**Work instructions:** In the entries below, find the line with "part old new s" and print exactly every line from there up to and including the line with "Sys2Proof.Machine.execGetMeasurements fn idx s", with no other lines.

**Data extract:**
__________

-- ==== Sys2Proof/Machine/Dispatch.lean ====
section
/-! DEFINITION. The meaning of every instruction and of every step of the device, one arm for each constructor. -/

namespace Sys2Proof.Machine

def exec (i : Instr) (s : State) : Host.Outcome State Fault Refusal :=
  match i with
  | .nop x => Sys2Proof.Machine.execNop x s
  | .bra x => Sys2Proof.Machine.execBra x s
  | .brx x => Sys2Proof.Machine.execBrx x s
  | .brq x => Sys2Proof.Machine.execBrq x s
  | .call x => Sys2Proof.Machine.execCall x s
  | .callx x => Sys2Proof.Machine.execCallx x s
  | .ret x => Sys2Proof.Machine.execRet x s
  | .yield x => Sys2Proof.Machine.execYield x s
  | .cvg x => Sys2Proof.Machine.execCvg x s
  | .exit x => Sys2Proof.Machine.execExit x s
  | .trap x => Sys2Proof.Machine.execTrap x s
  | .bkpt x => Sys2Proof.Machine.execBkpt x s
  | .cmp x => Sys2Proof.Machine.execCmp x s
  | .cmpImm x => Sys2Proof.Machine.execCmpImm x s
  | .fcmp x => Sys2Proof.Machine.execFcmp x s
  | .plop x => Sys2Proof.Machine.execPlop x s
  | .pmov x => Sys2Proof.Machine.execPmov x s
  | .vote x => Sys2Proof.Machine.execVote x s
  | .pset x => Sys2Proof.Machine.execPset x s
  | .add x => Sys2Proof.Machine.execAdd x s
  | .addImm x => Sys2Proof.Machine.execAddImm x s
  | .sub x => Sys2Proof.Machine.execSub x s
  | .subImm x => Sys2Proof.Machine.execSubImm x s
  | .adds x => Sys2Proof.Machine.execAdds x s
  | .addsImm x => Sys2Proof.Machine.execAddsImm x s
  | .subs x => Sys2Proof.Machine.execSubs x s
  | .subsImm x => Sys2Proof.Machine.execSubsImm x s
  | .mul x => Sys2Proof.Machine.execMul x s
  | .mulImm x => Sys2Proof.Machine.execMulImm x s
  | .mulh x => Sys2Proof.Machine.execMulh x s
  | .mulhImm x => Sys2Proof.Machine.execMulhImm x s
  | .div x => Sys2Proof.Machine.execDiv x s
  | .divImm x => Sys2Proof.Machine.execDivImm x s
  | .rem x => Sys2Proof.Machine.execRem x s
  | .remImm x => Sys2Proof.Machine.execRemImm x s
  | .min x => Sys2Proof.Machine.execMin x s
  | .minImm x => Sys2Proof.Machine.execMinImm x s
  | .max x => Sys2Proof.Machine.execMax x s
  | .maxImm x => Sys2Proof.Machine.execMaxImm x s
  | .and x => Sys2Proof.Machine.execAnd x s
  | .andImm x => Sys2Proof.Machine.execAndImm x s
  | .or x => Sys2Proof.Machine.execOr x s
  | .orImm x => Sys2Proof.Machine.execOrImm x s
  | .xor x => Sys2Proof.Machine.execXor x s
  | .xorImm x => Sys2Proof.Machine.execXorImm x s
  | .andn x => Sys2Proof.Machine.execAndn x s
  | .andnImm x => Sys2Proof.Machine.execAndnImm x s
  | .shl x => Sys2Proof.Machine.execShl x s
  | .shlImm x => Sys2Proof.Machine.execShlImm x s
  | .shr x => Sys2Proof.Machine.execShr x s
  | .shrImm x => Sys2Proof.Machine.execShrImm x s
  | .sha x => Sys2Proof.Machine.execSha x s
  | .shaImm x => Sys2Proof.Machine.execShaImm x s
  | .rot x => Sys2Proof.Machine.execRot x s
  | .rotImm x => Sys2Proof.Machine.execRotImm x s
  | .mad x => Sys2Proof.Machine.execMad x s
  | .neg x => Sys2Proof.Machine.execNeg x s
  | .abs x => Sys2Proof.Machine.execAbs x s
  | .sel x => Sys2Proof.Machine.execSel x s
  | .mov x => Sys2Proof.Machine.execMov x s
  | .xtn x => Sys2Proof.Machine.execXtn x s
  | .movi x => Sys2Proof.Machine.execMovi x s
  | .movh x => Sys2Proof.Machine.execMovh x s
  | .lea x => Sys2Proof.Machine.execLea x s
  | .bfx x => Sys2Proof.Machine.execBfx x s
  | .bfi x => Sys2Proof.Machine.execBfi x s
  | .popc x => Sys2Proof.Machine.execPopc x s
  | .clz x => Sys2Proof.Machine.execClz x s
  | .brev x => Sys2Proof.Machine.execBrev x s
  | .shfl x => Sys2Proof.Machine.execShfl x s
  | .reds x => Sys2Proof.Machine.execReds x s
  | .rdln x => Sys2Proof.Machine.execRdln x s
  | .wrln x => Sys2Proof.Machine.execWrln x s
  | .mfs x => Sys2Proof.Machine.execMfs x s
  | .mts x => Sys2Proof.Machine.execMts x s
  | .rdix x => Sys2Proof.Machine.execRdix x s
  | .wrix x => Sys2Proof.Machine.execWrix x s
  | .ld x => Sys2Proof.Machine.execLd x s
  | .st x => Sys2Proof.Machine.execSt x s
  | .ldd x => Sys2Proof.Machine.execLdd x s
  | .std x => Sys2Proof.Machine.execStd x s
  | .lda x => Sys2Proof.Machine.execLda x s
  | .stl x => Sys2Proof.Machine.execStl x s
  | .pfs x => Sys2Proof.Machine.execPfs x s
  | .cctl x => Sys2Proof.Machine.execCctl x s
  | .lth x => Sys2Proof.Machine.execLth x s
  | .atom x => Sys2Proof.Machine.execAtom x s
  | .red x => Sys2Proof.Machine.execRed x s
  | .cas x => Sys2Proof.Machine.execCas x s
  | .atomd x => Sys2Proof.Machine.execAtomd x s
  | .fence x => Sys2Proof.Machine.execFence x s
  | .waita x => Sys2Proof.Machine.execWaita x s
  | .bara x => Sys2Proof.Machine.execBara x s
  | .barw x => Sys2Proof.Machine.execBarw x s
  | .mbinit x => Sys2Proof.Machine.execMbinit x s
  | .mbarv x => Sys2Proof.Machine.execMbarv x s
  | .mbexp x => Sys2Proof.Machine.execMbexp x s
  | .mbwait x => Sys2Proof.Machine.execMbwait x s
  | .sred x => Sys2Proof.Machine.execSred x s
  | .fcpy x => Sys2Proof.Machine.execFcpy x s
  | .fcpyt x => Sys2Proof.Machine.execFcpyt x s
  | .fpln x => Sys2Proof.Machine.execFpln x s
  | .fcan x => Sys2Proof.Machine.execFcan x s
  | .nsend x => Sys2Proof.Machine.execNsend x s
  | .fstat x => Sys2Proof.Machine.execFstat x s
  | .fadd x => Sys2Proof.Machine.execFadd x s
  | .fsub x => Sys2Proof.Machine.execFsub x s
  | .fmul x => Sys2Proof.Machine.execFmul x s
  | .ffma x => Sys2Proof.Machine.execFfma x s
  | .fmin x => Sys2Proof.Machine.execFmin x s
  | .fmax x => Sys2Proof.Machine.execFmax x s
  | .fdiv x => Sys2Proof.Machine.execFdiv x s
  | .fsqrt x => Sys2Proof.Machine.execFsqrt x s
  | .frcp x => Sys2Proof.Machine.execFrcp x s
  | .frsq x => Sys2Proof.Machine.execFrsq x s
  | .fex2 x => Sys2Proof.Machine.execFex2 x s
  | .flg2 x => Sys2Proof.Machine.execFlg2 x s
  | .fcls x => Sys2Proof.Machine.execFcls x s
  | .frnd x => Sys2Proof.Machine.execFrnd x s
  | .fdot2 x => Sys2Proof.Machine.execFdot2 x s
  | .cvt x => Sys2Proof.Machine.execCvt x s
  | .rng x => Sys2Proof.Machine.execRng x s
  | .pack x => Sys2Proof.Machine.execPack x s
  | .unpk x => Sys2Proof.Machine.execUnpk x s
  | .pmma x => Sys2Proof.Machine.execPmma x s
  | .pmms x => Sys2Proof.Machine.execPmms x s
  | .plma x => Sys2Proof.Machine.execPlma x s
  | .pacz x => Sys2Proof.Machine.execPacz x s
  | .pdrn x => Sys2Proof.Machine.execPdrn x s
  | .pdrb x => Sys2Proof.Machine.execPdrb x s
  | .pacs x => Sys2Proof.Machine.execPacs x s
  | .pacl x => Sys2Proof.Machine.execPacl x s
  | .psync x => Sys2Proof.Machine.execPsync x s
  | .spawn x => Sys2Proof.Machine.execSpawn x s
  | .fref x => Sys2Proof.Machine.execFref x s
  | .fdrop x => Sys2Proof.Machine.execFdrop x s
  | .fjoin x => Sys2Proof.Machine.execFjoin x s
  | .fpoll x => Sys2Proof.Machine.execFpoll x s
  | .fret x => Sys2Proof.Machine.execFret x s
  | .rpt x => Sys2Proof.Machine.execRpt x s
  | .post x => Sys2Proof.Machine.execPost x s
  | .lnch x => Sys2Proof.Machine.execLnch x s
  | .rft x => Sys2Proof.Machine.execRft x s
  | .mfc x => Sys2Proof.Machine.execMfc x s
  | .mtc x => Sys2Proof.Machine.execMtc x s
  | .tlbi x => Sys2Proof.Machine.execTlbi x s
  | .snap x => Sys2Proof.Machine.execSnap x s
  | .time x => Sys2Proof.Machine.execTime x s
  | .ctr x => Sys2Proof.Machine.execCtr x s
  | .sleep x => Sys2Proof.Machine.execSleep x s
  | .halfAddS32 x => Sys2Proof.Machine.execHalfAddS32 x s
  | .halfSubS32 x => Sys2Proof.Machine.execHalfSubS32 x s
  | .halfAddsS32 x => Sys2Proof.Machine.execHalfAddsS32 x s
  | .halfSubsS32 x => Sys2Proof.Machine.execHalfSubsS32 x s
  | .halfMulS32 x => Sys2Proof.Machine.execHalfMulS32 x s
  | .halfMinS32 x => Sys2Proof.Machine.execHalfMinS32 x s
  | .halfMaxS32 x => Sys2Proof.Machine.execHalfMaxS32 x s
  | .halfMinN32 x => Sys2Proof.Machine.execHalfMinN32 x s
  | .halfMaxN32 x => Sys2Proof.Machine.execHalfMaxN32 x s
  | .halfAndB32 x => Sys2Proof.Machine.execHalfAndB32 x s
  | .halfOrB32 x => Sys2Proof.Machine.execHalfOrB32 x s
  | .halfXorB32 x => Sys2Proof.Machine.execHalfXorB32 x s
  | .halfAndnB32 x => Sys2Proof.Machine.execHalfAndnB32 x s
  | .halfShlB32 x => Sys2Proof.Machine.execHalfShlB32 x s
  | .halfShrB32 x => Sys2Proof.Machine.execHalfShrB32 x s
  | .halfShaB32 x => Sys2Proof.Machine.execHalfShaB32 x s
  | .halfRotB32 x => Sys2Proof.Machine.execHalfRotB32 x s
  | .halfMovB32 x => Sys2Proof.Machine.execHalfMovB32 x s
  | .halfAddS64 x => Sys2Proof.Machine.execHalfAddS64 x s
  | .halfSubS64 x => Sys2Proof.Machine.execHalfSubS64 x s
  | .halfAndB64 x => Sys2Proof.Machine.execHalfAndB64 x s
  | .halfOrB64 x => Sys2Proof.Machine.execHalfOrB64 x s
  | .halfXorB64 x => Sys2Proof.Machine.execHalfXorB64 x s
  | .halfShlB64 x => Sys2Proof.Machine.execHalfShlB64 x s
  | .halfShrB64 x => Sys2Proof.Machine.execHalfShrB64 x s
  | .halfShaB64 x => Sys2Proof.Machine.execHalfShaB64 x s
  | .halfMovB64 x => Sys2Proof.Machine.execHalfMovB64 x s
  | .halfFaddF32 x => Sys2Proof.Machine.execHalfFaddF32 x s
  | .halfFmulF32 x => Sys2Proof.Machine.execHalfFmulF32 x s
  | .halfFminF32 x => Sys2Proof.Machine.execHalfFminF32 x s
  | .halfFmaxF32 x => Sys2Proof.Machine.execHalfFmaxF32 x s
  | .halfFaddBf16x2 x => Sys2Proof.Machine.execHalfFaddBf16x2 x s
  | .halfFmulBf16x2 x => Sys2Proof.Machine.execHalfFmulBf16x2 x s
  | .halfFminBf16x2 x => Sys2Proof.Machine.execHalfFminBf16x2 x s
  | .halfFmaxBf16x2 x => Sys2Proof.Machine.execHalfFmaxBf16x2 x s
  | .halfFaddF16x2 x => Sys2Proof.Machine.execHalfFaddF16x2 x s
  | .halfFmulF16x2 x => Sys2Proof.Machine.execHalfFmulF16x2 x s
  | .halfFminF16x2 x => Sys2Proof.Machine.execHalfFminF16x2 x s
  | .halfFmaxF16x2 x => Sys2Proof.Machine.execHalfFmaxF16x2 x s
  | .halfNop x => Sys2Proof.Machine.execHalfNop x s
  | .instructionFetch => Sys2Proof.Machine.execInstructionFetch s
  | .walkComplete span chk => Sys2Proof.Machine.execWalkComplete span chk s
  | .trapEntry span => Sys2Proof.Machine.execTrapEntry span s
  | .spanRetire span => Sys2Proof.Machine.execSpanRetire span s
  | .blockRetire launch blk => Sys2Proof.Machine.execBlockRetire launch blk s
  | .preemptionRequest span => Sys2Proof.Machine.execPreemptionRequest span s
  | .preemptionSave span => Sys2Proof.Machine.execPreemptionSave span s
  | .preemptionTimeout span => Sys2Proof.Machine.execPreemptionTimeout span s
  | .resumption ctx region => Sys2Proof.Machine.execResumption ctx region s
  | .resultArrival span res => Sys2Proof.Machine.execResultArrival span res s
  | .deckBankAccess pier bank => Sys2Proof.Machine.execDeckBankAccess pier bank s
  | .requestPerformed span slot fromL1 lanes => Sys2Proof.Machine.execRequestPerformed span slot fromL1 lanes s
  | .bounce span slot reason => Sys2Proof.Machine.execBounce span slot reason s
  | .backoffExpiry span slot => Sys2Proof.Machine.execBackoffExpiry span slot s
  | .wakeEvent span slot => Sys2Proof.Machine.execWakeEvent span slot s
  | .engineFork span what => Sys2Proof.Machine.execEngineFork span what s
  | .faultNotice n => Sys2Proof.Machine.execFaultNotice n s
  | .faultServiceComplete ctx page how => Sys2Proof.Machine.execFaultServiceComplete ctx page how s
  | .evictionStart part dest => Sys2Proof.Machine.execEvictionStart part dest s
  | .expansion ctx page frame => Sys2Proof.Machine.execExpansion ctx page frame s
  | .pageMove move promote => Sys2Proof.Machine.execPageMove move promote s
  | .shootDownAck sd recv => Sys2Proof.Machine.execShootDownAck sd recv s
  | .retireNotice sd pier => Sys2Proof.Machine.execRetireNotice sd pier s
  | .watchWake span lane => Sys2Proof.Machine.execWatchWake span lane s
  | .waitaTimeout span lane => Sys2Proof.Machine.execWaitaTimeout span lane s
  | .watchPoll span lane => Sys2Proof.Machine.execWatchPoll span lane s
  | .sleepExpiry span lane => Sys2Proof.Machine.execSleepExpiry span lane s
  | .ferryChunk span op chunk => Sys2Proof.Machine.execFerryChunk span op chunk s
  | .planeOpStart pier steps => Sys2Proof.Machine.execPlaneOpStart pier steps s
  | .planeOpEnd pier => Sys2Proof.Machine.execPlaneOpEnd pier s
  | .shadowMerge n => Sys2Proof.Machine.execShadowMerge n s
  | .routerAccept span op => Sys2Proof.Machine.execRouterAccept span op s
  | .roundResult part tree => Sys2Proof.Machine.execRoundResult part tree s
  | .roundTimeout part tree => Sys2Proof.Machine.execRoundTimeout part tree s
  | .recordArrival span slot => Sys2Proof.Machine.execRecordArrival span slot s
  | .spillMove pier part => Sys2Proof.Machine.execSpillMove pier part s
  | .berthStep pier => Sys2Proof.Machine.execBerthStep pier s
  | .berthTimerExpiry pier berth => Sys2Proof.Machine.execBerthTimerExpiry pier berth s
  | .berthSpanStart pier berth => Sys2Proof.Machine.execBerthSpanStart pier berth s
  | .futureMessage n => Sys2Proof.Machine.execFutureMessage n s
  | .doomArrival span lane => Sys2Proof.Machine.execDoomArrival span lane s
  | .fjoinDelivery span lane => Sys2Proof.Machine.execFjoinDelivery span lane s
  | .fjoinPoll span lane => Sys2Proof.Machine.execFjoinPoll span lane s
  | .quadrantPick quad => Sys2Proof.Machine.execQuadrantPick quad s
  | .blockPlacement launch => Sys2Proof.Machine.execBlockPlacement launch s
  | .launchComplete launch => Sys2Proof.Machine.execLaunchComplete launch s
  | .doorbell vf q w => Sys2Proof.Machine.execDoorbell vf q w s
  | .recordConsume vf q => Sys2Proof.Machine.execRecordConsume vf q s
  | .eridxWrite vf q v => Sys2Proof.Machine.execEridxWrite vf q v s
  | .enable vf q ctxno => Sys2Proof.Machine.execEnable vf q ctxno s
  | .reset vf q => Sys2Proof.Machine.execReset vf q s
  | .kill vf q => Sys2Proof.Machine.execKill vf q s
  | .clrlost vf q => Sys2Proof.Machine.execClrlost vf q s
  | .save vf q => Sys2Proof.Machine.execSave vf q s
  | .resume vf q => Sys2Proof.Machine.execResume vf q s
  | .registerWrite vf off v => Sys2Proof.Machine.execRegisterWrite vf off v s
  | .dieFence die reason => Sys2Proof.Machine.execDieFence die reason s
  | .take => Sys2Proof.Machine.execTake s
  | .restore => Sys2Proof.Machine.execRestore s
  | .release => Sys2Proof.Machine.execRelease s
  | .timeSliceExpiry part old new => Sys2Proof.Machine.execTimeSliceExpiry part old new s
  | .partitionTableWrite table => Sys2Proof.Machine.execPartitionTableWrite table s
  | .snapshotTrigger part source => Sys2Proof.Machine.execSnapshotTrigger part source s
  | .lineHoldArm vf n => Sys2Proof.Machine.execLineHoldArm vf n s
  | .lineHoldStart vf => Sys2Proof.Machine.execLineHoldStart vf s
  | .lineHoldExpiry => Sys2Proof.Machine.execLineHoldExpiry s
  | .deviceReset boot => Sys2Proof.Machine.execDeviceReset boot s
  | .getVersion fn => Sys2Proof.Machine.execGetVersion fn s
  | .getCapabilities fn => Sys2Proof.Machine.execGetCapabilities fn s
  | .negotiateAlgorithms fn sign hash => Sys2Proof.Machine.execNegotiateAlgorithms fn sign hash s
  | .getDigests fn => Sys2Proof.Machine.execGetDigests fn s
  | .getCertificate fn off len => Sys2Proof.Machine.execGetCertificate fn off len s
  | .challenge fn nonce => Sys2Proof.Machine.execChallenge fn nonce s
  | .getMeasurements fn idx => Sys2Proof.Machine.execGetMeasurements fn idx s
  | .sheundLinkDown port => Sys2Proof.Machine.execSheundLinkDown port s
  | .hostAccess acc => Sys2Proof.Machine.execHostAccess acc s
  | .mailboxRequest fn msg => Sys2Proof.Machine.execMailboxRequest fn msg s

end Sys2Proof.Machine
end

__________

**Your solution:**
  | .timeSliceExpiry part old new => Sys2Proof.Machine.execTimeSliceExpiry part old new s
  | .partitionTableWrite table => Sys2Proof.Machine.execPartitionTableWrite table s
  | .snapshotTrigger part source => Sys2Proof.Machine.execSnapshotTrigger part source s
  | .lineHoldArm vf n => Sys2Proof.Machine.execLineHoldArm vf n s
  | .lineHoldStart vf => Sys2Proof.Machine.execLineHoldStart vf s
  | .lineHoldExpiry => Sys2Proof.Machine.execLineHoldExpiry s
  | .deviceReset boot => Sys2Proof.Machine.execDeviceReset boot s
  | .getVersion fn => Sys2Proof.Machine.execGetVersion fn s
  | .getCapabilities fn => Sys2Proof.Machine.execGetCapabilities fn s
  | .negotiateAlgorithms fn sign hash => Sys2Proof.Machine.execNegotiateAlgorithms fn sign hash s
  | .getDigests fn => Sys2Proof.Machine.execGetDigests fn s
  | .getCertificate fn off len => Sys2Proof.Machine.execGetCertificate fn off len s
  | .challenge fn nonce => Sys2Proof.Machine.execChallenge fn nonce s
  | .getMeasurements fn idx => Sys2Proof.Machine.execGetMeasurements fn idx s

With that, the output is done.